▶ _THE RECORDS_:
theorem completeDetail_keeps (t : Ticket) (status detail : Nat) (params : List Byte) (s : State) {b0 : Base} (hs : Keeps b0 s) : Keeps b0 (completeDetail t status detail params s) := by
  unfold completeDetail
  repeat' (first
      | with_reducible assumption | with_reducible apply modSession_keeps | with_reducible apply respond_keeps
      | with_reducible apply keeps_ite)

theorem execTineImageVerified_keeps (s : State) {b0 : Base} (hs : Keeps b0 s) : OutKeeps b0 (execTineImageVerified s) := by
  unfold execTineImageVerified
  split; exact outKeeps_next hs
  split; exact outKeeps_next hs
  rename_i l heq
  split; exact outKeeps_next hs
  extract_lets s1 i s2
  have h1 : Keeps b0 s1 := Keeps.upd id id id id id id id id id id id id id id id id hs
  have h2 : Keeps b0 s2 := keeps_foldl (fun t n ht => fireFur_keeps _ _ _ _ _ (modBed_keeps _ _ _ ht)) h1
  clear_value s2 i s1
  generalize imageBad l.bytes = r
  generalize imageAuth s l.bytes = q
  cases r <;> cases q
  · exact outKeeps_next (completeDetail_keeps _ _ _ _ _ h1)
  · exact outKeeps_next (complete_keeps _ _ _ _ h2)
  · exact outKeeps_next (completeDetail_keeps _ _ _ _ _ h1)
  · exact outKeeps_next (completeDetail_keeps _ _ _ _ _ h1)

theorem bodyTineImageActivate_keeps (p : Packet) (s : State) {b0 : Base} (hs : Keeps b0 s) : ResKeeps b0 (bodyTineImageActivate p s) := by
  unfold bodyTineImageActivate
  repeat' (first
      | with_reducible assumption | with_reducible apply checked_keeps | with_reducible apply modBed_keeps | with_reducible apply keeps_foldl
      | with_reducible apply resKeeps_accepted | exact trivial | with_reducible apply resKeeps_ite | (intro _; intros))

theorem execTineImageActivate_keeps (p : Packet) (s : State) {b0 : Base} (hs : Keeps b0 s) : OutKeeps b0 (execTineImageActivate p s) := 
  serveCmd_keeps _ _ _ _ (specKeeps_none rfl) (fun p t h => bodyTineImageActivate_keeps p t h) hs

theorem bodyTineSampleSet_keeps (p : Packet) (s : State) {b0 : Base} (hs : Keeps b0 s) : ResKeeps b0 (bodyTineSampleSet p s) := by
  unfold bodyTineSampleSet
  repeat' (first
      | with_reducible assumption | with_reducible apply checked_keeps | with_reducible apply modFur_keeps | with_reducible apply keeps_foldl
      | with_reducible apply resKeeps_ok | with_reducible apply keeps_ite | (intro _; intros))

theorem execTineSampleSet_keeps (p : Packet) (s : State) {b0 : Base} (hs : Keeps b0 s) : OutKeeps b0 (execTineSampleSet p s) := 
  serveCmd_keeps _ _ _ _ (specKeeps_none rfl) (fun p t h => bodyTineSampleSet_keeps p t h) hs

theorem bodyBedStatus_keeps (p : Packet) (s : State) {b0 : Base} (hs : Keeps b0 s) : ResKeeps b0 (bodyBedStatus p s) := by
  unfold bodyBedStatus
  repeat' (first
      | with_reducible assumption | with_reducible apply checked_keeps | with_reducible apply resKeeps_ok | with_reducible apply resKeeps_ite)

theorem execBedStatus_keeps (p : Packet) (s : State) {b0 : Base} (hs : Keeps b0 s) : OutKeeps b0 (execBedStatus p s) := 
  serveCmd_keeps _ _ _ _ (specKeeps_none rfl) (fun p t h => bodyBedStatus_keeps p t h) hs

end Sys2Proof.Machine
end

▶ _ACTIVITY_:
Nothing but an exact copy of the lines from the start of the entries through the line containing "resKeeps_ite | (intro _; intros))" belongs in the response.

▶ _SOLUTION_:
theorem completeDetail_keeps (t : Ticket) (status detail : Nat) (params : List Byte) (s : State) {b0 : Base} (hs : Keeps b0 s) : Keeps b0 (completeDetail t status detail params s) := by
  unfold completeDetail
  repeat' (first
      | with_reducible assumption | with_reducible apply modSession_keeps | with_reducible apply respond_keeps
      | with_reducible apply keeps_ite)

theorem execTineImageVerified_keeps (s : State) {b0 : Base} (hs : Keeps b0 s) : OutKeeps b0 (execTineImageVerified s) := by
  unfold execTineImageVerified
  split; exact outKeeps_next hs
  split; exact outKeeps_next hs
  rename_i l heq
  split; exact outKeeps_next hs
  extract_lets s1 i s2
  have h1 : Keeps b0 s1 := Keeps.upd id id id id id id id id id id id id id id id id hs
  have h2 : Keeps b0 s2 := keeps_foldl (fun t n ht => fireFur_keeps _ _ _ _ _ (modBed_keeps _ _ _ ht)) h1
  clear_value s2 i s1
  generalize imageBad l.bytes = r
  generalize imageAuth s l.bytes = q
  cases r <;> cases q
  · exact outKeeps_next (completeDetail_keeps _ _ _ _ _ h1)
  · exact outKeeps_next (complete_keeps _ _ _ _ h2)
  · exact outKeeps_next (completeDetail_keeps _ _ _ _ _ h1)
  · exact outKeeps_next (completeDetail_keeps _ _ _ _ _ h1)

theorem bodyTineImageActivate_keeps (p : Packet) (s : State) {b0 : Base} (hs : Keeps b0 s) : ResKeeps b0 (bodyTineImageActivate p s) := by
  unfold bodyTineImageActivate
  repeat' (first
      | with_reducible assumption | with_reducible apply checked_keeps | with_reducible apply modBed_keeps | with_reducible apply keeps_foldl
      | with_reducible apply resKeeps_accepted | exact trivial | with_reducible apply resKeeps_ite | (intro _; intros))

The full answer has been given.